START Source information

/-- The system block: start-up steps of Rind, Safety and Legal stand; clocks, sleep and TREF start anew (R34, R35). -/
def Sys.chipReset (y : Sys) (cause : Nat) : Sys :=
  { y with
    power := .run, steps := y.steps.filter fun n => [1, 2, 3, 4, 6].contains n, romRecovery := false, clkFault := false
    chipCause := cause, chipResets := satInc 0xFFFF y.chipResets
    tref := { strap10M := y.tref.strap10M, strapPps := y.tref.strapPps }
    sleep := { wakeEpoch := none }, clocks := {}, wallSet := false, svcSeq := 0, svcAsked := [], chanErrService := 0, fwBlockService := 0 }

/-- The lease of a unit that starts: SITE_LIMIT where it is standalone, else its floor, which is always available (R209, R210). -/
def State.startLease (s : State) : Lease :=
  if s.chainOn then { lease := s.cfg.lease.floor, state := .floor } else { lease := s.cfg.siteLimit }

/-- A session whose contactors are confirmed open when Service goes is Legal's to seal, without waiting for Service (R15, R298). DEDUCED (log 201). -/
def State.sealOpen (s : State) (p : Port) : State :=
  if s.legalRun && s.openOk p then s.modBil p fun b => { b with ses := b.ses.map fun r => { r with sealDue := true } } else s

/-- The chip reset (R30): Service, its fabric, every guest and the Service PHYs; Legal, Safety, Rind, MRAM, the load switches
and the displayed frame stay. Safety declares Service loss (R350). An image on trial fails it on causes 2 to 5 (R542). DEDUCED (log 18). -/
def State.chipReset (s : State) (cause : Nat) : State :=
  if s.sys.power == .dormant then s
  else
    let s1 := { s.clearService with
      sys := s.sys.chipReset cause
      time := { s.time with chain := s.rind.rtcUs * 1000 }
      host := s.hostReset
      conf := { s.conf with opens := Vector.replicate 16 none }
      veh := Vector.ofFn fun p => (s.vehAt p).chipReset (s.lockShown p)
      ses := Vector.ofFn fun p => (s.sesAt p).chipReset (s.bilAt p).ses
      pwr := Vector.replicate 8 {}
      pm := vmap (fun (x : PmLink) => { faults := x.faults }) s.pm
      lease := s.startLease
      chn := { table := s.chn.table }
      msh := {}
      cave := s.cave.chipReset }
    let s2 := ((s1.each (n := 24) fun h t => t.lostSpan h).each (n := 8) fun p t => t.sealOpen p).serviceLoss
    if 2 ≤ cause && cause ≤ 5 then s2.revert else s2

/-- RESET_CHIP: acted on at admission, with no response (R120). DEDUCED (log 12). -/
def execResetChip (r : Req) (s : State) : Res :=
  .next (if !r.fromSystem then s.answer r Code.refused
  else if r.word 2 ≠ w32 0x8128 then s.answer r Code.outOfRange
  else s.chipReset 6)

/-- CHIP_RESET: SRST_N low for at least 1 µs (R30, R31). -/
def execChipReset (s : State) : Res := .next (s.chipReset 1)

/-- SERVICE_WATCHDOG_EXPIRY. -/
def execServiceWatchdogExpiry (s : State) : Res := .next (s.chipReset 2)

/-- ECC_UNCORRECTABLE: in Service memory. -/
def execEccUncorrectable (s : State) : Res := .next (s.chipReset 3)

/-- ROM recovery: step 7 is reached with it; no virtual functions (R35, R544). DEDUCED (log 25). -/
def State.enterRom (s : State) : State :=
  (((s.modSys fun y => { y with romRecovery := true }).modHost fun h => { h with numVFs := 0, rrs := false }).reach 7).sysChanged

/-- CLOCK_DEVIATION: a chip reset with cause CLK; still present after it, ROM recovery with CLK_FAULT, in which the device stays
(R29). DEDUCED (log 26). -/
def execClockDeviation (s : State) : Res :=
  .next (if s.sys.clkFault then s
  else if s.sys.chipCause = 5 && !s.sys.reached 7 then (s.modSys fun y => { y with clkFault := true }).enterRom
  else s.chipReset 5)

/-- SERVICE_IMAGE_START: step 7. A start that fails is a chip reset; three in a row, or a root that cannot be used, enter ROM
recovery (R30, R35, R542); a RETIRED device starts, so that its records can be read (R508). DEDUCED (log 25, 200). -/
def execServiceImageStart (verified : Bool) (s : State) : Res :=
  .next (if s.sys.clkFault then s
  else if !s.rootUsable && !s.retired then s.enterRom
  else if verified then
    ((((s.modFw fun f => { f with failedStarts := 0 }).modSys fun y => { y with romRecovery := false }).modHost fun h => { h with
      rrs := false }).modKeys fun k => { k with measured := upd k.measured 0 fun _ => rennet 0 (s.activeBank 0).digest }).reach 7
  else
    let t := (s.modFw fun f => { f with failedStarts := s.fw.failedStarts + 1 }).chipReset 4
    if 3 ≤ t.fw.failedStarts then t.enterRom else t)

/-! ### Power-on reset (R23, R25, R30, R35) -/

/-- Every output in its Dormant state: coils, brakes, SAFE_OUT, LS and LK off (R35 step 1). -/
def State.outputsOff (s : State) : State :=
  { s with
    sp := vmap (fun x => { x with coils := Vector.replicate 2 false }) s.sp
    brk := vmap (fun x => { x with released := false, held := false }) s.brk
    saf := { s.saf with outs := 0, requests := 0, enable := false }
    ls := { s.ls with ch := Vector.replicate 40 {}, restore := none }
    lk := Vector.replicate 8 {} }

/-- POWER_ON_RESET: VSYS low or PORST_N low; 0 stands for the first supply. DESIGN CHOICE (log 27). -/
def execPowerOnReset (cause : Fin 3) (s : State) : Res :=
  .next (if s.sys.power == .dormant then s
  else (s.outputsOff.modLegal fun l => { l with state := .starting }).modSys fun y => { y with power := .dormant, porCause := cause.1 })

END Source information

Exercise: Exactly and exclusively, repeat the lines from the line that contains "brk := vmap" through the end of the records, both ends included.

Solution to this task:
    brk := vmap (fun x => { x with released := false, held := false }) s.brk
    saf := { s.saf with outs := 0, requests := 0, enable := false }
    ls := { s.ls with ch := Vector.replicate 40 {}, restore := none }
    lk := Vector.replicate 8 {} }

/-- POWER_ON_RESET: VSYS low or PORST_N low; 0 stands for the first supply. DESIGN CHOICE (log 27). -/
def execPowerOnReset (cause : Fin 3) (s : State) : Res :=
  .next (if s.sys.power == .dormant then s
  else (s.outputsOff.modLegal fun l => { l with state := .starting }).modSys fun y => { y with power := .dormant, porCause := cause.1 })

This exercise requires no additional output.